3. Test your code using at least four kinds of arrays, so you can investigate sort performance under various conditions.

   1. Random order: We have given you tests for this.
   2. Random order, but guaranteed to have no duplicates. To create such an array, you can create an array such that a[i] = i, and shuffle it. The Collections class has a static method called shuffle that will efficiently and throughly shuffle the elements.
   3. Almost sorted. Start with a sorted array and perform 0.01*n swaps of pairs of elements in random positions (to "slightly" shuffle it). This will introduce some inversions.
   4. Almost sorted, but backwards.

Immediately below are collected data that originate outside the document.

-- ==== Sys2Proof/Machine/RowsLink.lean ====
section
/-! DEFINITION. Rows of lanes, ports and the MAC (03): one meaning for each. -/

namespace Sys2Proof.Machine

/-! ### Rows: lanes (03 R91) -/

/-- LANE_SIGNAL_DETECTED. -/
def execLaneSignalDetected (dt lane : Nat) (s : State) : Host.Outcome State Fault Refusal :=
  s.actUp dt fun d => d.laneStep lane .waitSignal (d.afterSignal lane) fun x => { x with signal := true }

/-- AN_RESOLVED: the partner's advertisement either yields the configured mode or lacks it (03 R91, R110). -/
def execAnResolved (dt lane : Nat) (lacksMode : Bool) (s : State) : Host.Outcome State Fault Refusal :=
  s.actUp dt fun d =>
    if lacksMode then d.laneStep lane .an .an fun x => { x with lacksMode := true }
    else d.laneStep lane .an .train fun x => { x with lacksMode := false }

/-- TRAINING_COMPLETE. -/
def execTrainingComplete (dt lane : Nat) (s : State) : Host.Outcome State Fault Refusal :=
  s.actUp dt fun d => d.laneStep lane .train .lock fun x => { x with cdrLock := true }

/-- TRAINING_TIMEOUT. -/
def execTrainingTimeout (dt lane : Nat) (s : State) : Host.Outcome State Fault Refusal :=
  s.actUp dt fun d => d.laneStep lane .train .waitSignal fun x => { x with signal := false, cdrLock := false }

/-- ADAPTATION_COMPLETE. -/
def execAdaptationComplete (dt lane : Nat) (s : State) : Host.Outcome State Fault Refusal :=
  s.actUp dt fun d => d.laneStep lane .adapt .lock fun x => { x with cdrLock := true }

/-- ADAPTATION_TIMEOUT. -/
def execAdaptationTimeout (dt lane : Nat) (s : State) : Host.Outcome State Fault Refusal :=
  s.actUp dt fun d => d.laneExpires lane .adapt (100 * qPerMs) fun x => { x with signal := false, cdrLock := false }

/-- LOCK_ACHIEVED. -/
def execLockAchieved (dt lane : Nat) (s : State) : Host.Outcome State Fault Refusal :=
  s.actUp dt fun d => d.laneStep lane .lock .up fun x => { x with blockLock := true }

/-- LOCK_TIMEOUT. -/
def execLockTimeout (dt lane : Nat) (s : State) : Host.Outcome State Fault Refusal :=
  s.actUp dt fun d => d.laneExpires lane .lock (10 * qPerMs) fun x => { x with signal := false, cdrLock := false, blockLock := false }

/-- EYE_MEASUREMENT. -/
def execEyeMeasurement (dt : Nat) (rs : List EyeReading) (s : State) : Host.Outcome State Fault Refusal :=
  s.actUp dt fun d => (d.each rs fun r d => d.eyeDue r).each rs fun r d => d.eyeReading r

/-! ### Rows: port states (03 R107) -/

/-- LANES_POWERED. -/
def execLanesPowered (dt port : Nat) (s : State) : Host.Outcome State Fault Refusal :=
  s.actUp dt fun d => if (d.port port).state = .disabled ∧ (d.port port).admin = true then (d.toTraining port).requestReached port true else d

/-- PORT_UP_QUALIFIED: the condition has held for 1 ms. -/
def execPortUpQualified (dt port : Nat) (s : State) : Host.Outcome State Fault Refusal :=
  s.actUp dt fun d =>
    if ((d.port port).state = .training ∨ (d.port port).state = .hold) ∧ d.upCondition port = true then
      (d.reach (d.qualifiedSince port + qPerMs)).toUp port
    else d

/-- FAULT_RX: the fault condition as it now is; a port in UP or DRAINING loses its link. -/
def execFaultRx (dt port : Nat) (localFault remoteFault : Bool) (s : State) : Host.Outcome State Fault Refusal :=
  s.actUp dt fun d =>
    if d.portExists port then
      let d := d.portM port fun p => { p with
        localFault, remoteFault, faultEnd := if (p.localFault || p.remoteFault) && !(localFault || remoteFault) then d.now else p.faultEnd }
      if localFault || remoteFault then d.linkLost port else d
    else d

/-- HOLD_DOWN_EXPIRY. -/
def execHoldDownExpiry (dt port : Nat) (s : State) : Host.Outcome State Fault Refusal :=
  s.actUp dt fun d =>
    match AMap.find? d.buf.holds port with
    | some h => (d.reach h.expires).toFlushing port ((d.port port).state == .hold)
    | none => d

/-- PORT_FLUSH_END. -/
def execPortFlushEnd (dt port : Nat) (s : State) : Host.Outcome State Fault Refusal :=
  s.actUp dt fun d =>
    let p := d.port port
    if p.state = .flushing then
      let d := d.post 0x0B05 [.index port, .value p.flushFrames, .value p.flushBytes, .value p.flushFdb]
      if p.flushFromHold && p.admin then d.toTraining port else d.setPortState port .poweringDown
    else d

/-- PORT_EMPTY: a flow-control frame still on the line leaves first. -/
def execPortEmpty (dt port : Nat) (s : State) : Host.Outcome State Fault Refusal :=
  s.actUp dt fun d => if (d.port port).state = .draining ∧ d.portIsEmpty port = true then (d.reach (d.schPort port).lineEnd).toFlushing port false else d

/-- POWER_DOWN_COMPLETE. -/
def execPowerDownComplete (dt port : Nat) (s : State) : Host.Outcome State Fault Refusal :=
  s.actUp dt fun d =>
    if (d.port port).state = .poweringDown then
      (((d.setPortState port .disabled).lanesTo port .off).portM port fun p => { p with localFault := false, remoteFault := false, lpiTx := false, lpiWaking := false, lpiRx := false }).requestReached port false
    else d

/-- PORT_MISMATCH_HELD: at three consecutive bells (03 R110). -/
def execPortMismatchHeld (dt port : Nat) (s : State) : Host.Outcome State Fault Refusal :=
  s.actUp dt fun d =>
    let p := d.port port
    if d.portExists port && decide (3 ≤ p.mmBells) && !p.mmPosted && d.atBell then
      (d.portM port fun p => { p with mmPosted := true }).post 0x0602 [.index port, .set (d.mmCause port)]
    else d

/-! ### Rows: flow control (03 R102 to R106) -/

/-- MAC_CONTROL_FRAME_RX (03 R102): an untagged control frame, whole and good. -/
def execMacControlFrameRx (dt port : Nat) (data : List Byte) (s : State) : Host.Outcome State Fault Refusal :=
  s.actUp dt fun d =>
    if d.portExists port then ((d.count (cPort port 5) 1).count (cPort port 6) (data.length + 4)).macControl port 12 d.now data else d

/-- PAUSE_TIMER_EXPIRY. -/
def execPauseTimerExpiry (dt port : Nat) (s : State) : Host.Outcome State Fault Refusal :=
  s.actUp dt fun d =>
    if d.portExists port then
      (match d.nextPauseEnd port with | some t => d.reach t | none => d).pauseUpdate port
    else d

/-- FLOW_CONTROL_FRAME_TX. -/
def execFlowControlFrameTx (dt port : Nat) (s : State) : Host.Outcome State Fault Refusal :=
  s.actUp dt fun d => if (d.port port).flowDue then d.flowAtBoundary port else d

/-- FLOW_CONTROL_REPEAT. -/
def execFlowControlRepeat (dt port : Nat) (s : State) : Host.Outcome State Fault Refusal :=
  s.actUp dt fun d =>
    if (d.port port).prioSent ≠ 0 then
      ((d.reach ((d.port port).flowAt + (d.port port).repeatTime)).portM port fun p => { p with flowDue := true }).flowAtBoundary port
    else d

/-! ### Rows: low-power idle (03 R99 to R101) -/

/-- LPI_IDLE_HOLD_EXPIRY. -/
def execLpiIdleHoldExpiry (dt port : Nat) (s : State) : Host.Outcome State Fault Refusal :=
  s.actUp dt fun d =>
    let p := d.port port
    if p.state = .up ∧ p.lpiEn = true ∧ p.lpiTx = false ∧ d.portIsEmpty port = true then
      let d := d.reach (p.idleSince + d.idleHold port * 4000)
      let d := (d.portM port fun p => { p with lpiTx := true, lpiWaking := false, lpiSince := d.now }).count (cPort port 34) 1
      d.each (d.carriers port) fun l d => d.laneM l fun x => { x with lpiTx := true }
    else d

/-- LPI_PRE_BELL_WAKE (03 R100). -/
def execLpiPreBellWake (dt port : Nat) (s : State) : Host.Outcome State Fault Refusal :=
  s.actUp dt fun d =>
    let b := d.belPort port
    if (d.port port).lpiTx && (b.commit + b.b15 != 0) then (d.reach (d.bel.nextAt - (d.port port).twUs * 4000)).startWake port else d

/-- RX_LPI_CHANGE (03 R99). -/
def execRxLpiChange (dt port : Nat) (enter : Bool) (s : State) : Host.Outcome State Fault Refusal :=
  s.actUp dt fun d =>
    if d.portExists port && (d.port port).hasLpi then
      let d := d.when (enter && !(d.port port).lpiRx) fun d => d.count (cPort port 36) 1
      let d := d.portM port fun p => { p with lpiRx := enter }
      d.each (d.carriers port) fun l d => d.laneM l fun x => { x with lpiRx := enter }
    else d

end Sys2Proof.Machine
end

Just reverse the array from the previous step.

   Your array size should be large enough so that all of your sorts take at least 25 milliseconds. If you go much smaller than that, it will be hard to tell them apart. You can go much larger for most of the sorts.

Frequently Asked Questions

1. Do I need to use both of AllBinaryHeapTest and AllBinaryHeapGenericContructorTest? Answer: No. Use the first if your heap implementation used ArrayLists and the second if it uses arrays. Comment out the other one.
2. Java's TreeSet doesn't allow for duplicates? So what if I get them? Answer: reallocate the size of the array to be the size of the tree (which has no duplicates)so the duplicates are ignored. This doesn't remove emough elements to affact timing significantly (for example, I once had 2 duplicates when testing with n=50000 elements).
3. The quicksort code you gave us in class doesn't handle the i and j walking out of bounds. What should I do? Answer: Modify the code to handle that case. Note that it doesn't handle the case where the pivot element is duplicated - you'll need to handle that too!
4. I want to display array ar while debugging, but there is no ar.toString(). Do I need to write my own method to print the array? Answer: No. Instead, call Arrays.toString(ar)

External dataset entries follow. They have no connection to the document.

/-- The FWD commits are taken up for their bell. There an entry is written at its place in the forwarding table unless an earlier change
has taken the key or no place is free; ports, groups, streams and mirror sessions take their settings; an OFF region with pages free
starts to record; nothing but the entry named changes; and the command completes with ST_OK. -/
def Obligations.ForwardingCommits : Prop :=
  (Commits (.fwdWriteFdb, fwdWriteFdb) (fun c d => d.keyTaken c.e = false ∧ (d.fdbWrite (fdbOf d c.e)).isSome = true) [.fwd] (fun _ _ => 0)
    fun c d x =>
    ∃ loc, x.fwd = { d.fwd with fdb := AMap.set d.fwd.fdb loc (fdbOf d c.e) }) ∧
  (Commits (.fwdSetPort, fwdSetPort) (fun c d => d.wrongSession c.e = false) [.fwd] (fun _ _ => 0) fun c d x =>
    AMap.find? x.fwd.ports (d.portField c.e) =
        some { pvid := clamp 1 4094 (c.e.f 20 11 0), learn := c.e.b 20 12, trust := c.e.f 20 14 13, mapSet := c.e.f 20 18 15, defClass := c.e.f 20 22 19
               ingSession := c.e.f 24 5 0, ingEn := c.e.b 24 6, egrSession := c.e.f 24 13 8, egrEn := c.e.b 24 14 } ∧
      ∀ n, n ≠ d.portField c.e → AMap.find? x.fwd.ports n = AMap.find? d.fwd.ports n) ∧
  (Commits (.fwdSetGroup, fwdSetGroup) (fun _ _ => True) [.fwd] (fun _ _ => 0) fun c d x =>
    AMap.find? x.fwd.groups (c.e.f 16 13 0) = some { mask := natLE (c.e.mem.take 128), buddy := c.e.b 16 16 } ∧
      ∀ g, g ≠ c.e.f 16 13 0 → AMap.find? x.fwd.groups g = AMap.find? d.fwd.groups g) ∧
  (Commits (.fwdSetStream, fwdSetStream) (fun _ _ => True) [.fwd] (fun _ _ => 0) fun c d x =>
    let y := x.stream (c.e.f 16 11 0)
    let o := d.stream (c.e.f 16 11 0)
    y.rcvEn = c.e.b 20 0 ∧ y.genEn = c.e.b 20 1 ∧ y.strip = c.e.b 20 2 ∧ y.takeNoSeq = c.e.b 20 3 ∧ y.takeAny = (o.takeAny || c.e.b 20 4) ∧
      y.histM1 = clamp 2 64 (c.e.f 20 14 8) - 1 ∧ y.hist = (if y.histM1 = o.histM1 then o.hist else 0) ∧ y.resetMs = max 1 (c.e.f 24 15 0) ∧
      ∀ h, h ≠ c.e.f 16 11 0 → x.stream h = d.stream h) ∧
  (Commits (.fwdSetMirror, fwdSetMirror) (fun c d => d.turnsSession c.e = false) [.fwd] (fun _ _ => 0) fun c d x =>
    let m := x.mirror (c.e.f 16 5 0)
    m.en = c.e.b 16 8 ∧ m.dir = c.e.b 16 9 ∧ m.kind = c.e.f 16 11 10 ∧ m.cls = min 11 (c.e.f 20 19 16) ∧ m.sample = max 1 (c.e.f 24 31 16) ∧
      m.quota = max 1 (c.e.f 28 15 0) ∧ m.seen = 0 ∧ m.cells = (d.mirror (c.e.f 16 5 0)).cells ∧ ∀ k, k ≠ c.e.f 16 5 0 → x.mirror k = d.mirror k) ∧
  Commits (.fwdSetRecorder, fwdSetRecorder) (fun c d => c.e.b 16 8 = true ∧ d.buf.voq = false ∧ d.drc.ready = true ∧ (d.region (regionOf
    c.e)).state = .off ∧ d.farAvailable (pagesOf c.e) = true) [.buf, .fwd] (fun _ _ => 0) fun c d x =>
    x.region (regionOf c.e) = { state := .recording, pages := pagesOf c.e, postPages := min (pagesOf c.e - 1) (c.e.f 24 26 0), trigMask := c.e.f 28 5 0 &&& 0x3E } ∧
      x.buf = { d.buf with farReserved := d.buf.farReserved + pagesOf c.e } ∧ ∀ r, r ≠ regionOf c.e → x.region r = d.region r

/-- The BUF, GOV, GLB and CNT commits are taken up for their bell. There a point and class takes the cells, headroom and limits given, a
queue its spill settings, the governor its policy, a monitor and an event counter what they watch, and a snapshot's completion carries
BEL_SEQ; and the command completes with ST_OK. -/
def Obligations.StorePowerAndCounterCommits : Prop :=
  (Commits (.bufSetAdmit, bufSetAdmit) (fun c _ => c.noRoom = false) (.buf :: .mac :: .bdy :: tells) (fun _ _ => 0) fun c d x =>
    let a := x.acct (d.admitPoint c.e) (c.e.f 16 27 24)
    let o := d.acct (d.admitPoint c.e) (c.e.f 16 27 24)
    a.minCells = c.e.f 20 22 0 ∧ a.headroom = c.e.f 24 22 0 ∧ a.alphaExp = clampI (-7) 3 (c.e.i 28 4) ∧ a.xonGap = max 1 (c.e.f 28 31 16) ∧
      a.useMin = o.useMin ∧ a.useShared = o.useShared ∧ a.useHead = o.useHead) ∧
  (Commits (.bufSetSpill, bufSetSpill) (fun _ _ => True) (.buf :: .drc :: .free :: tells) (fun _ _ => 0) fun c d x =>
    let q := x.queue (qIx (d.portField c.e) (c.e.f 16 19 16))
    let on := clamp 32 4194304 (c.e.f 20 22 0)
    q.absorb = c.e.b 16 20 ∧ q.spillOn = on ∧ q.spillOff = min (c.e.f 24 22 0) (on - 16) ∧ q.recallLo = clamp 64 65535 (c.e.f 28 15 0) ∧
      q.farMax = c.e.f 32 29 0 ∧ ∀ k, k ≠ qIx (d.portField c.e) (c.e.f 16 19 16) → x.queue k = d.queue k) ∧
  (Commits (.govSetPolicy, govSetPolicy) (fun c d => d.gov.step ≤ min 5 (c.e.f 16 26 24)) [.gov] (fun _ _ => 0) fun c d x =>
    x.gov = { d.gov with envelope := clamp 100 1500 (c.e.f 16 15 0), thermal := clamp 60 105 (c.e.f 16 23 16), maxStep := min 5 (c.e.f 16 26 24) }) ∧
  (Commits (.glbSnapshot, glbSnapshot) (fun _ _ => True) [] (fun _ d => d.bel.seq % 2 ^ 32) fun _ d x =>
    x = d) ∧
  (Commits (.cntSetMonitor, cntSetMonitor) (fun _ _ => True) [.cnt] (fun _ _ => 0) fun c d x =>
    AMap.find? x.cnt.monitors (c.e.f 16 7 0) = some { en := c.e.b 20 0, below := c.e.b 20 1, kind := c.e.f 20 5 2
                                                      index := d.monIndex (c.e.f 20 5 2) (c.e.f 20 31 16), thresh := c.e.f 24 31 0 } ∧
      (∀ m, m ≠ c.e.f 16 7 0 → AMap.find? x.cnt.monitors m = AMap.find? d.cnt.monitors m) ∧
      (AMap.rising d.cnt.monitors = true → AMap.rising x.cnt.monitors = true)) ∧
  Commits (.cntSetEventCounter, cntSetEvCounter) (fun _ _ => True) [.cnt] (fun _ _ => 0) fun c d x =>
    AMap.find? x.cnt.evcs (c.e.f 16 5 0) = some { event := c.e.f 20 15 0, en := c.e.b 20 16
                                                  filterEn := c.e.b 20 17 && !noFilter.contains (c.e.f 20 15 0), filter := c.e.f 24 13 0 } ∧
      ∀ k, k ≠ c.e.f 16 5 0 → AMap.find? x.cnt.evcs k = AMap.find? d.cnt.evcs k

Deliverables and grading outline

1. (30 pts) Binary Heaps and heapsort, as discussed in that specification. Copy BinaryHeap into this project (you may submit one implementation per pair) and commit it to the repo. 
2. (20 pts) Code for your other sorts, and your timing code. Each sort you provide (heapsort, skiplistsort, quicksort) should be a method the appropriate class (so BinaryHeap has a sort() method), and committed to the repo. For quicksort, sort() can be static since you don't need an instance of the class.
3. (20 pts) A writeup giving a 2D table of sort times (sort vs. data). Discuss the performance of each algorithm. Did all of them run fine? Were there any memory issues? Which was fastest for each type of array? Was anything surprising or did you expect this? From what you know, try to explain what you see. Use the document here Analysis.docx as a template.